KB-6A18

dot-iu-cutter Session Handoff to Next Chat — Constitution Hardtest and Production-Scale Information Unit Pipeline

16 min read Revision 1
dot-iu-cutterhandoffconstitutionhardtestinformation-unitproduction-scaleingestioncanonicalizationpipelinescalemetadata-labelsnext-session

dot-iu-cutter — Session Handoff to Next Chat

Date: 2026-05-17 Prepared by: GPT User goal: complete the information-unit system so a user can eventually request Cắt hiến pháp and the pipeline operates end-to-end automatically, safely, and at production scale.

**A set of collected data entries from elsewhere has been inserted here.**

-- ==== Sys2Proof/Syntax.lean ====
section
/-!
DEFINITION. The commands of the block: `Instr` has one constructor per row of spec/opcode_table.json, with the
operands that the row's sender supplies (a register value, a received frame, the data a host read returned, the
outcome of a physical measurement). Everything else a command needs is read from `State`.
The choices it makes stand under notes/assumptions: 5 (DESIGN CHOICE), 45 (DEDUCED), 47 (PRESUMED).
-/

namespace Sys2Proof

/-- The two PCI Express functions (R406). -/
inductive Fn where
  | pf0 | pf1
  deriving DecidableEq, Repr

/-- A whole-device reset input (Table 18-5). -/
inductive ResetPin where
  | pwrGood | sysResetN
  deriving DecidableEq, Repr

/-- Domain A, domain B or the crossing clock X: the index d of `RECKON_d_*` (R69). -/
inductive Dom where
  | a | b | x
  deriving DecidableEq, Repr

/-- The width of a BAR access (R4). -/
inductive AccWidth where
  | w32 | w64
  deriving DecidableEq, Repr

/-- What a configuration write reaches: the MSI-X enable and function mask, the PTM enable, the codes of the maximum
payload and read request size, the power state, the error bits of AER that a 1 clears, another dword of configuration
space, one dword of the MSI-X table, or the pending-bit array (R10, R406, R482). -/
inductive CfgTarget where
  | msixControl (enable mask : Bool)
  | ptmControl (enable : Bool)
  | deviceControl (payload read : Nat)
  | powerState (d3hot : Bool)
  | aerStatus
  | aerSeverity
  | configSpace (off : Nat)
  | msixTable (vector : Nat) (dword : Nat)
  | pendingBits (off : Nat)
  deriving DecidableEq, Repr

/-- How bad an SRAM error is (R21, R22). -/
inductive EccKind where
  | singleBit | uncorrectable
  deriving DecidableEq, Repr

/-- Where Hold keeps a frame: in a class queue, the launch list or the timed frames that wait for it, by its place
there; held by pre-emption; recirculating; offered and waiting for room; waiting for its turn at the Compass; a Garvane
frame handed on, at its place among them; in transmission; under reassembly; a ferry frame that the crossing engine
keeps until the input deadline (R151), by branch, crossing and frame number; or an own ACYCLIC frame that waits, at its
place in its branch. -/
inductive HoldPlace where
  | queued (port cls index : Nat)
  | listed (port index : Nat)
  | waiting (port index : Nat)
  | preempted (port : Nat)
  | recirculating (index : Nat)
  | offered (index : Nat)
  | compass (index : Nat)
  | handed (index : Nat)
  | sending (port : Nat)
  | assembling (port : Nat)
  | ferry (b crossing frame : Nat)
  | acyclic (b index : Nat)
  deriving DecidableEq, Repr

/-- The SRAM word at fault, by region (Table 01-5): for Hold the frame it belongs to, the image byte for Cargo, for Record
the counter offset, a not yet consumed stamp record, or a latency sample of the ring. -/
inductive MemSite where
  | hold (place : HoldPlace)
  | cargoIn (byte : Nat)
  | cargoOut (byte : Nat)
  | state
  | queue
  | recordCounter (off : Nat)
  | recordStamp (index : Nat)
  | recordSample (index : Nat)
  deriving DecidableEq, Repr

/-- A merge of BRANCH_DEADLINE that came too late (R125): the berth, and whether the inputs-only copy before it had not
reached Cargo either. -/
structure LateMerge where
  berth : Nat
  priorLate : Bool
  deriving DecidableEq, Repr

/-- How what a port receives begins, and whether it ends the frame (IEEE 802.3 Clause 99): an express frame, the first
fragment of a preemptable frame with its frame count, a later fragment with its frame and fragment counts, or a delimiter
that is none of these. A fragment that is not the last ends with its mCRC, the last with the FCS of the frame. -/
inductive Delimiter where
  | express
  | first (frame : Nat) (last : Bool)
  | next (frame count : Nat) (last : Bool)
  | unknown
  deriving DecidableEq, Repr

/-- A flit on a fabric link: what the sending stage sent for the first time, what arrived, and whether it is the next flit
of a replay (R19). -/
structure Flit where
  sent : Bytes
  data : Bytes
  replayed : Bool := false
  deriving DecidableEq, Repr

/-- Where the transmit island's stamp of a frame comes from: its own stamp of the block with the stamp point, and the
line-bit position of the point in it (R229, R230). -/
structure BlockStamp where
  island : Stamp
  bitPos : Nat := 0
  deriving DecidableEq, Repr

/-- A verify or respond frame as a port receives it, with the receive island's stamp of its first bit (R299, R300). -/
structure MergeFrame where
  port : Nat
  stamp : BlockStamp
  deriving DecidableEq, Repr

/-- What came back in a PTM dialog besides the master time: the stamp of the response, and the ns that it reports from
t2 to t3 (R66). -/
structure PtmResponse where
  stamp : Stamp
  turn : Nat
  deriving DecidableEq, Repr

/-- A transfer of the hand-over that failed: whether it was one of metadata, and the PCIe cause of Table 15-8. -/
structure TransferFault where
  isMeta : Bool
  cause : Nat
  deriving DecidableEq, Repr

/-- What the decoders of a port counted since the end of the frame before, between the frames as well as in this one: FEC
codewords corrected and not correctable, symbols corrected, and errored blocks or code groups (Table 09-8). -/
structure LineErrors where
  corrected : Nat := 0
  uncorrected : Nat := 0
  symbols : Nat := 0
  blocks : Nat := 0
  deriving DecidableEq, Repr

/-- A frame, or a fragment of one, as a port receives it. `bytes` runs from the first byte of the destination address to
the last byte before the frame ended, FCS included. `island` and `bitPos` are the receive island's own stamp of the
codeword or block and the stamp point's line-bit position in it (R230). -/
structure RxFrame where
  bytes : Bytes
  island : Stamp
  bitPos : Nat := 0
  /-- the frame contains an invalid code group or block (CODE_ERR, R271) -/
  codeErr : Bool := false
  /-- no valid preamble and delimiter, or not a whole number of bytes (ALIGN_ERR, R271) -/
  alignErr : Bool := false
  /-- the frame ended with an invalid termination, or the port left RUN within it (TRUNC, R271) -/
  invalidTerm : Bool := false
  /-- the delimiter before the first byte (R297, R298) -/
  delimiter : Delimiter := .express
  /-- the port's decoders up to the frame's end -/
  errors : LineErrors := {}
  deriving DecidableEq, Repr

/-- What a host-memory read returned: bytes, or a failure after its retries with the PCIe cause of Table 15-8. -/
inductive HostRead where
  | ok (data : Bytes)
  | failed (cause : Nat)
  deriving DecidableEq, Repr

/-- What SFDP and the ID read report of the flash (R491, Table 17-21). -/
structure Sfdp where
  jedecId : BitVec 24
  sizeLog2 : Nat
  /-- the read of header copy 0 in the header's mode matched the 1-1-1 read -/
  modeOk : Bool := true
  deriving DecidableEq, Repr

/-- The sensor readings that Trim takes at the end of an interval (R388). -/
structure Sensor where
  valid : Bool
  tempC : Int
  deriving DecidableEq, Repr

/-- Why a port in RUN loses its link (Table 09-4). -/
inductive LinkLoss where
  | lossOfSignal | lossOfLock | highBer | partnerRestart
  deriving DecidableEq, Repr

/-- The Tender read that failed: a descriptor, a list at an address, a data read of either stream at an offset, or the
confirming read (Table 15-5). -/
inductive TenderReadKind where
  | desc
  | list (dst : Bool) (addr len : Nat)
  | data (dst : Bool) (offset : Nat)
  | confirm
  deriving DecidableEq, Repr

/-- The commands of the block, one constructor per row of spec/opcode_table.json, in its order. Operands: `p` a port,
`b` a branch, `k` a frame of a train, `n` a crossing, `i` an index (cycle point, pin, source), `q` a queue, `c` a class
or Tender channel, `s` a stream, `v` a vector or a value written, `skew` where the stamp point of a launch falls within
the 2 ns around the instant asked for, in units of 2^-16 tick from 2 ns before it (R233), `frac` the fraction of the
present tick at which a fragment ends. `fixDone`, `mergeDone`, `lastWrite` and a skiff's `ready` are the raw counts at
which the core finished that work, which Log measures (Table 13-2); a skiff that is not whole at its launch time has
none. -/
inductive Instr where
  | powerOn
  | resetAssert (pin : ResetPin) (lowNs : Nat)
  | resetRelease (ref10MHz : Bool)
  | wipeComplete (flash : Sfdp)
  | perstAssert (lowNs : Nat)
  | perstRelease
  | flrPf0
  | flrPf1
  | busMasterEnableChange (fn : Fn) (enable : Bool)
  | pcieConfigWrite (fn : Fn) (target : CfgTarget) (value : BitVec 32)
  | msixUnmask (fn : Fn) (v : Nat)
  | unsupportedAccess (fn : Fn) (addr bytes : Nat) (isWrite : Bool)
  | regWrite (fn : Fn) (addr : Nat) (w : AccWidth) (value : Word)
  | rcRead (fn : Fn) (addr : Nat) (w : AccWidth)
  | flitReceive (link : Nat) (flit : Flit) (crc : BitVec 16)
  | fabricFailLimit (link : Nat)
  | memUncorrectable (kind : EccKind) (site : MemSite)
  | haltLogWrite
  | crossingBoundary (fixDone : Word) (fuseOk : Bool)
  | cargoErrLimit
  | ferryAssembled (b k : Nat)
  | ferryLaunch (b k : Nat)
  | ferryReturn (p : Nat)
  | skiffReturn (p : Nat)
  | returnWindowClose (id : Nat)
  | skiffLaunch (b : Nat) (ready : Option Word)
  | branchDeadline (b : Nat) (mergeDone : Word) (lateMerges : List LateMerge)
  | cyclePointFire (i : Nat)
  | claimSpare
  | releaseSpare
  | acyclicLaunch (b w : Nat)
  | fetchPoint
  | outSeqReadDone (value : Word)
  | fetchComplete (rest : Bytes)
  | snapshotConfirmed (c : Nat)
  | handoverTransferFail (snapshot : Bool) (addr : Word) (fault : TransferFault)
  | attach (alsoDetach : Bool)
  | detach
  | rearm (b : Nat)
  | portRxFrame (p : Nat) (f : RxFrame)
  | pilotCutOff (p : Nat) (f : RxFrame)
  | violationLimitReached (p : Nat)
  | fenceRemainExpire (p : Nat)
  | forceFence (p : Nat)
  | unfence (p : Nat)
  | nodeAcyclicRx (p : Nat)
  | ownAcyclicReturn (p : Nat)
  | musterReturn (p : Nat)
  | musterWindowExpire (p : Nat)
  | musterTimeout
  | musterAccept (b : Nat)
  | fixFrameSend (p skew : Nat)
  | fixRx (p : Nat)
  | coldstartRx (p : Nat)
  | listenTimeout
  | coldstartSend (p skew : Nat)
  | backoffTimeout
  | confirmCountReached
  | integrateCountReached
  | sourceLossLimitReached
  | regainCountReached
  | snapshotTake
  | reckonIncrWrite (d : Dom) (value : Word)
  | reckonStepWrite (d : Dom) (value : Word)
  | reckonSetHiWrite (d : Dom) (value : Word)
  | reckonSetLoWrite (d : Dom) (value : Word)
  | deferredFold (d : Dom)
  | servoAlive (d : Dom)
  | holdoverTimeout (d : Dom)
  | primaryArm (target auto : Bool)
  | primaryDisarm (target auto : Bool)
  | primarySwitch
  | refclkTimeLost
  | refclkTimeReturn
  | ppsInEdge
  | ptmTrigger
  | ptmAutoInterval
  | ptmDialogDone (master : Word) (resp : PtmResponse)
  | ptmTimeout
  | strecConsWrite (value : BitVec 32)
  | tioModeWrite (i : Nat) (value : Word)
  | tioArm (i : Nat)
  | tioDisarm (i : Nat)
  | beaconEdge (i : Nat)
  | tioPulseEnd (i : Nat)
  | tioCaptureEdge (i : Nat) (level : Bool)
  | timedLaunch (p skew : Nat)
  | frameTxStart (p : Nat) (block : BlockStamp)
  | frameTxEnd (p : Nat)
  | preempt (p : Nat) (frac : BitVec 16)
  | preemptAtClose (p c : Nat) (frac : BitVec 16)
  | gateChange (p : Nat)
  | gateConfigChange (p : Nat)
  | gateCancel (p : Nat)
  | gateChangeTime (p : Nat)
  | shaperCfgWrite (p c : Nat) (value : Word)
  | sampleRound
  | portLockAcquired (p : Nat) (trained : Bool)
  | portLinkFault (p : Nat) (cause : LinkLoss)
  | portRecoveryTimeout (p : Nat)
  | anFail (p : Nat)
  | refclkNetLost (r : Nat)
  | refclkNetReturn (r : Nat)
  | portRestart (p : Nat)
  | portTestStart (p : Nat)
  | portTestStop (p : Nat)
  | portSleep (p : Nat)
  | portWake (p : Nat)
  | wakePatternMatch (p : Nat) (frame : Bytes)
  | wakeSignal (p : Nat)
  | pauseFrameRx (p : Nat) (f : RxFrame)
  | pfcFrameRx (p : Nat) (f : RxFrame)
  | pauseTimerExpire (p c : Nat)
  | xoffRepeat (p : Nat)
  | verifyFrameRx (f : MergeFrame)
  | respondFrameRx (f : MergeFrame)
  | verifyTimeout (p : Nat)
  | verifyRestart (p : Nat)
  | peCfgWrite (p : Nat) (value : Word)
  | frerResetTimeout (s : Nat)
  | streamCfgWrite (s : Nat) (recovery : Bool) (value : Word)
  | genReset (s : Nat)
  | rcvyReset (s : Nat)
  | recircPass2
  | bankSwap (target : Bool)
  | ruleWrite (bank : Bool) (index : Nat)
  | ruleRead (bank : Bool) (index : Nat)
  | ruleInvalidate (bank : Bool) (index : Nat)
  | missActionWrite (bank : Bool) (value : Word)
  | meterCfgWrite (m : Nat) (value : Word)
  | trimEvalInterval (sensors : List Sensor)
  | avsTransactionDone (acked : Bool) (currentDa : Nat)
  | avsFaultLimit
  | relaxLimit
  | headingSelect (v : BitVec 3)
  | sqDoorbell (q : Nat)
  | cqDoorbell (q : Nat)
  | sqProdWrite (q : Nat) (value : BitVec 32)
  | cqConsWrite (q : Nat) (value : BitVec 32)
  | sqInvalidate (q : Nat)
  | invalidateDone (q : Nat)
  | unitFetchDone (q : Nat) (r : HostRead)
  | nop (q : Nat)
  | send (q : Nat) (sgList : HostRead)
  | sendFrameFetched (q : Nat) (head : Bytes) (frame : HostRead)
  | rxPost (q : Nat)
  | acyclicSend (q : Nat) (data : HostRead)
  | tenderRun (q : Nat)
  | adminEnable (value : Word)
  | createCq
  | deleteCq
  | createSq
  | deleteSq
  | testStart
  | testEnd
  | tenderDescriptorFetched (c : Nat) (desc srcList dstList : Bytes)
  | tenderReadComplete (c : Nat) (dst : Bool) (offset : Nat) (data : Bytes)
  | tenderReadError (c : Nat) (what : TenderReadKind) (cause : Nat)
  | barrierReadDone (c : Nat)
  | tenderAbort (c : Nat)
  | tenderClear (c : Nat)
  | msixHoldoffExpire (v : Nat)
  | eventRouteWrite (i : Nat) (value : Word)
  | eventVecWrite (v : Nat) (value : Word)
  | flashHeaderReadDone
  | slotReadDone (readOk : Bool)
  | slotVerifyDone
  | chartCheckDone
  | retiredEraseDone
  | stageBegin (flashOk : Bool)
  | stageWrite (data : HostRead) (flashOk : Bool)
  | stageVerify
  | slotInvalidate (flashOk : Bool)
  | persistWrite (data : HostRead) (flashOk : Bool)
  | persistRead
  | lcProvision (keyHash : HostRead) (fuseOk : Bool)
  | lcField (fuseOk : Bool)
  | lcRetire (auth : HostRead) (fuseOk : Bool)
  | warmReset (value : Word)
  | smbReadStatus
  | smbReadTmax
  | smbReadPower
  | smbReadCurrent
  | smbReadVoltage
  | smbReadHeading
  | smbReadCrossing
  | smbReadSensor (code : BitVec 8)
  | smbReadUnlisted (code : BitVec 8) (bytes : Nat)
  | smbWrite (code : BitVec 8) (data : Bytes)
  | smbAlertResponse
  | extest
  | idcode
  | samplePreload
  | extestPulse
  | extestTrain
  | highz
  | clamp
  | bypass
  | debugInstruction (code : BitVec 8)
  | powerDown
  | pcieLinkUp
  | patternLock (p : Nat) (locked : Bool) (bitErrors : Nat)
  deriving DecidableEq, Repr

end Sys2Proof
end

0. Why this handoff exists

The current session is very long and contains many gated phases: schema design, production migrations, observability, credentials, code, real PostgreSQL dry-runs, first production single-IU CUT/VERIFY, closeout, and early v0.5 scale design.

The user has now clarified the true next goal:

large_goal: hoàn thành hệ thống miếng thông tin
near_goal: make the cutting pipeline robust enough that `Cắt hiến pháp` can run end-to-end automatically
constitution_source_url: https://vps.incomexsaigoncorp.vn/knowledge/dev/laws/constitution
production_scale_expectation: hundreds_of_thousands_to_millions_of_information_units

Important: Do not treat the Constitution as a small demo. The user explicitly wants it as a hardtest for the real production process.

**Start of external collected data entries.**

/-- The HELM block's registers, part 2 (R382). -/
def helmRegs2 : List RegDef := [
  { addr := 0x801038, n1 := 32, s1 := 0x100,
    fields := [
      { fld := F.HELM_GATE_CHANGE_NS_NANOSECONDS, type := .ro },
      { fld := F.HELM_GATE_CHANGE_NS_FRACTION, type := .ro }] },
  { addr := 0x801040, n1 := 32, s1 := 0x100, n2 := 8, s2 := 0x18,
    fields := [
      { fld := F.HELM_CLASS_CFG_BEST_EFFORT, type := .rl, isC := true },
      { fld := F.HELM_CLASS_CFG_SAMPLE_EN, type := .rw, isC := true },
      { fld := F.HELM_CLASS_CFG_QLIMIT, type := .rl, range := some (1, 65535), isC := true },
      { fld := F.HELM_CLASS_CFG_MAX_FRAME, type := .rl, range := some (64, 16384), isC := true }] },
  { addr := 0x801048, n1 := 32, s1 := 0x100, n2 := 8, s2 := 0x18,
    fields := [
      { fld := F.HELM_SHAPER_CFG_ENABLE, type := .rw, isC := true },
      { fld := F.HELM_SHAPER_CFG_BURST, type := .rw, reserved := [(0, 0)], isC := true },
      { fld := F.HELM_SHAPER_CFG_RATE, type := .rw, reserved := [(0, 0)], isC := true }] },
  { addr := 0x801050, n1 := 32, s1 := 0x100, n2 := 8, s2 := 0x18,
    fields := [
      { fld := F.HELM_SHAPER_TOKENS_TOKENS, type := .ro, isC := true }] },
  { addr := 0x810000, n1 := 32, s1 := 0x2000, n2 := 1024, s2 := 0x8,
    fields := [
      { fld := F.HELM_GATE_ADMIN_STATES, type := .rw, isC := true },
      { fld := F.HELM_GATE_ADMIN_INTERVAL_NS, type := .rw, range := some (1, 4294967295), isC := true }] },
  { addr := 0x850000, n1 := 32, s1 := 0x2000, n2 := 1024, s2 := 0x8,
    fields := [
      { fld := F.HELM_GATE_OPER_STATES, type := .ro, isC := true },
      { fld := F.HELM_GATE_OPER_INTERVAL_NS, type := .ro, range := some (1, 4294967295), isC := true }] },
  { addr := 0x900000, n1 := 4128, s1 := 0x8,
    fields := [
      { fld := F.HELM_FLOW_CFG_METER_VALID, type := .rw },
      { fld := F.HELM_FLOW_CFG_METER, type := .rw },
      { fld := F.HELM_FLOW_CFG_PORT, type := .ro },
      { fld := F.HELM_FLOW_CFG_CLASS, type := .ro },
      { fld := F.HELM_FLOW_CFG_WEIGHT, type := .rw, reserved := [(0, 0)], isC := true }] }]

/-- The HELM block's registers (R382). -/
def helmRegs : List RegDef := helmRegs1 ++ helmRegs2

/-- The REDUN block's registers (R315). -/
def redunRegs : List RegDef := [
  { addr := 0xa00000,
    fields := [
      { fld := F.REDUN_STATUS_LAST_STREAM, type := .ro },
      { fld := F.REDUN_STATUS_GEN_TOO_LONG, type := .w1c },
      { fld := F.REDUN_STATUS_FRER_RESET, type := .w1c },
      { fld := F.REDUN_STATUS_FRER_ROGUE, type := .w1c },
      { fld := F.REDUN_STATUS_PE_VERIFY_CHANGE, type := .w1c }] },
  { addr := 0xa00008,
    fields := [
      { fld := F.REDUN_EVT_EN_GEN_TOO_LONG, type := .rw },
      { fld := F.REDUN_EVT_EN_FRER_RESET, type := .rw },
      { fld := F.REDUN_EVT_EN_FRER_ROGUE, type := .rw },
      { fld := F.REDUN_EVT_EN_PE_VERIFY_CHANGE, type := .rw }] },
  { addr := 0xa01000, n1 := 32, s1 := 0x20,
    fields := [
      { fld := F.REDUN_PE_CFG_ENABLE, type := .rl, isC := true },
      { fld := F.REDUN_PE_CFG_VERIFY_DISABLE, type := .rw, isC := true },
      { fld := F.REDUN_PE_CFG_ADD_FRAG_SIZE, type := .rw, isC := true },
      { fld := F.REDUN_PE_CFG_PREEMPTABLE, type := .rw, isC := true },
      { fld := F.REDUN_PE_CFG_VERIFY_LIMIT, type := .rw, reserved := [(0, 0)], isC := true },
      { fld := F.REDUN_PE_CFG_VERIFY_TIME_MS, type := .rw, reserved := [(0, 0), (129, 255)], isC := true }] },
  { addr := 0xa01008, n1 := 32, s1 := 0x20,
    fields := [
      { fld := F.REDUN_PE_STATUS_CHANGED, type := .w1c },
      { fld := F.REDUN_PE_STATUS_ATTEMPTS, type := .ro },
      { fld := F.REDUN_PE_STATUS_ACTIVE, type := .ro },
      { fld := F.REDUN_PE_STATUS_VERIFY_STATUS, type := .ro }] },
  { addr := 0xa01010, n1 := 32, s1 := 0x20,
    fields := [
      { fld := F.REDUN_PE_CTRL_VERIFY_RESTART, type := .wo }] },
  { addr := 0xa10000, n1 := 4096, s1 := 0x20,
    fields := [
      { fld := F.REDUN_STREAM_CFG_GENERATE, type := .rw, isC := true },
      { fld := F.REDUN_STREAM_CFG_RECOVER, type := .rw, isC := true },
      { fld := F.REDUN_STREAM_CFG_DECODE, type := .rw, isC := true },
      { fld := F.REDUN_STREAM_CFG_TAKE_NO_SEQ, type := .rw, isC := true },
      { fld := F.REDUN_STREAM_CFG_TX_PORTS, type := .rw, isC := true }] },
  { addr := 0xa10008, n1 := 4096, s1 := 0x20,
    fields := [
      { fld := F.REDUN_STREAM_RCVY_HISTORY_LEN, type := .rw, reserved := [(0, 1), (65, 127)], isC := true },
      { fld := F.REDUN_STREAM_RCVY_RESET_US, type := .rw, reserved := [(0, 9), (1000001, 1048575)], isC := true }] },
  { addr := 0xa10010, n1 := 4096, s1 := 0x20,
    fields := [
      { fld := F.REDUN_STREAM_STATE_GEN_SEQ, type := .ro },
      { fld := F.REDUN_STREAM_STATE_RCVY_SEQ, type := .ro },
      { fld := F.REDUN_STREAM_STATE_TAKE_ANY, type := .ro }] },
  { addr := 0xa10018, n1 := 4096, s1 := 0x20,
    fields := [
      { fld := F.REDUN_STREAM_CTRL_GEN_RESET, type := .wo },
      { fld := F.REDUN_STREAM_CTRL_RCVY_RESET, type := .wo }] }]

1. Current production state — completed work

1.1 Schema / observability / credentials

v0_1_governance_tables: LIVE
v0_2_structural_schema: COMPLETE
v0_3_read_observability: LIVE
v0_4_credentials: LIVE
base_tables: 12
primary_keys: 12
in_schema_FKs: 19
observe_views: 12
read_role: cutter_ro
writer_roles:
  - cutter_exec
  - cutter_verify

The governance schema is live in PostgreSQL under cutter_governance.

1.2 Cutter agent code

Repo / SSOT:

code_SSOT: /opt/incomex/dot
branch: main
accepted_HEAD: e93424b5ff7fa5e4b8406131977ce4339cd0856a
VPS_is_code_SSOT: true
scoped_git_add_only: mandatory
never_git_add_A: true
commit_after_code_change: mandatory

Important accepted commits:

689e53e: initial in-memory cutter agent
56d3732: RealPostgresAdapter authored
84c52c5: LedgerWriter schema-binding to deployed schema
6060e1a: RealPostgresAdapter transaction lifecycle fix
db4aa58: UUID-safe CUT/VERIFY signing body fix
e93424b: DOT-pair signature cross-reference + lane-overlap fix

Current accepted HEAD is e93424b5ff7fa5e4b8406131977ce4339cd0856a.

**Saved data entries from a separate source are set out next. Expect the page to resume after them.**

-- ==== Sys2Proof/Machine/Sentinel.lean ====
section
/-!
DEFINITION. The Log sentinels (R384 to R386): the slack of one completed work item, and Trim's events (R404).
The choices it makes stand under notes/assumptions: 82 (DEDUCED).
-/

namespace Sys2Proof.Machine

/-- The bits of TRIM_EVT_STATUS and TRIM_EVT_EN, bit 0 first (Table 13-10). -/
def trimBits : List (Fld × Fld) := [
  (F.TRIM_EVT_STATUS_OVERRIDE, F.TRIM_EVT_EN_OVERRIDE),
  (F.TRIM_EVT_STATUS_LADDER, F.TRIM_EVT_EN_LADDER),
  (F.TRIM_EVT_STATUS_SLACK_MISS, F.TRIM_EVT_EN_SLACK_MISS),
  (F.TRIM_EVT_STATUS_THERM_WARN, F.TRIM_EVT_EN_THERM_WARN),
  (F.TRIM_EVT_STATUS_AVS_FAULT, F.TRIM_EVT_EN_AVS_FAULT),
  (F.TRIM_EVT_STATUS_HEADING_CHANGED, F.TRIM_EVT_EN_HEADING_CHANGED),
  (F.TRIM_EVT_STATUS_HEADING_REFUSED, F.TRIM_EVT_EN_HEADING_REFUSED),
  (F.TRIM_EVT_STATUS_FABRIC_REPLAY, F.TRIM_EVT_EN_FABRIC_REPLAY)]

/-- Trim sets bit `j` of TRIM_EVT_STATUS and raises event 16 + j when TRIM_EVT_EN has the bit (R404). -/
def trimEvent (j : Nat) (d : Device) : Device :=
  evRaiseIf (d.rb (bitPair trimBits j).2) (16 + j) (d.ru (bitPair trimBits j).1 1)

/-- Whole nanoseconds of a signed number of ticks at 1.25 ns, towards the lower value. -/
def ticksNs (t : Int) : Int := t * 5 / 4

/-- Nanoseconds, at the nominal tick, from the raw count `done` to the crossing-clock time `t`. -/
def slackX (t : Int) (done : Word) (d : Device) : Int :=
  ticksNs ((t - d.timeAt .x { count := done }) / (((d.dom .x).cur.incr * 2 ^ 16 : Nat) : Int))

/-- Nanoseconds from the raw count `done` to the raw count `deadline`, plus `ns`. -/
def slackRaw (deadline : Word) (ns : Int) (done : Word) : Int :=
  ticksNs ((deadline.toNat : Int) - done.toNat) + ns

/-- A work item of sentinel `k` completed with `slack` ns (R384, R386). -/
def logSlack (k : Nat) (slack : Int) (d : Device) : Device :=
  if !d.rb F.TRIM_LOG_ENABLE k then d
  else
    let least := match tabGet none d.trim.least k with
      | none => slack
      | some m => min m slack
    let d := { d with trim.least := tabSet none d.trim.least k (some least) }
    if slack < 0 then trimEvent 2 (d.rsat F.TRIM_LOG_MISSES 1 k) else d

end Sys2Proof.Machine
end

1.3 PG-backed dry-run success

RERUN#4 validated the code against restored production schema in isolated PostgreSQL.

pg_backed_dry_run_RERUN4: PASS
happy_path: MARK -> SWEEP -> REVIEW -> CUT -> VERIFY
final_status: verified_complete
final_rows: 15
negative_idempotency_delta0: PASS
DOT_lane_overlap_prevention: PASS
production_touched: false

Validated row matrix per 1 IU:

decision_backlog_entry: 1
decision_backlog_history: 5
decision_backlog_dependency: 0
decision_backlog_sweep_log: 1
manifest_envelope: 1
manifest_unit_block: 1
review_decision: 1
dot_pair_signature: 2
cut_change_set: 1
cut_change_set_affected_row: 1
verify_result: 1
canonical_address_alias: 0
total: 15

1.4 First controlled production CUT/VERIFY

A single production IU trial succeeded and was closed out.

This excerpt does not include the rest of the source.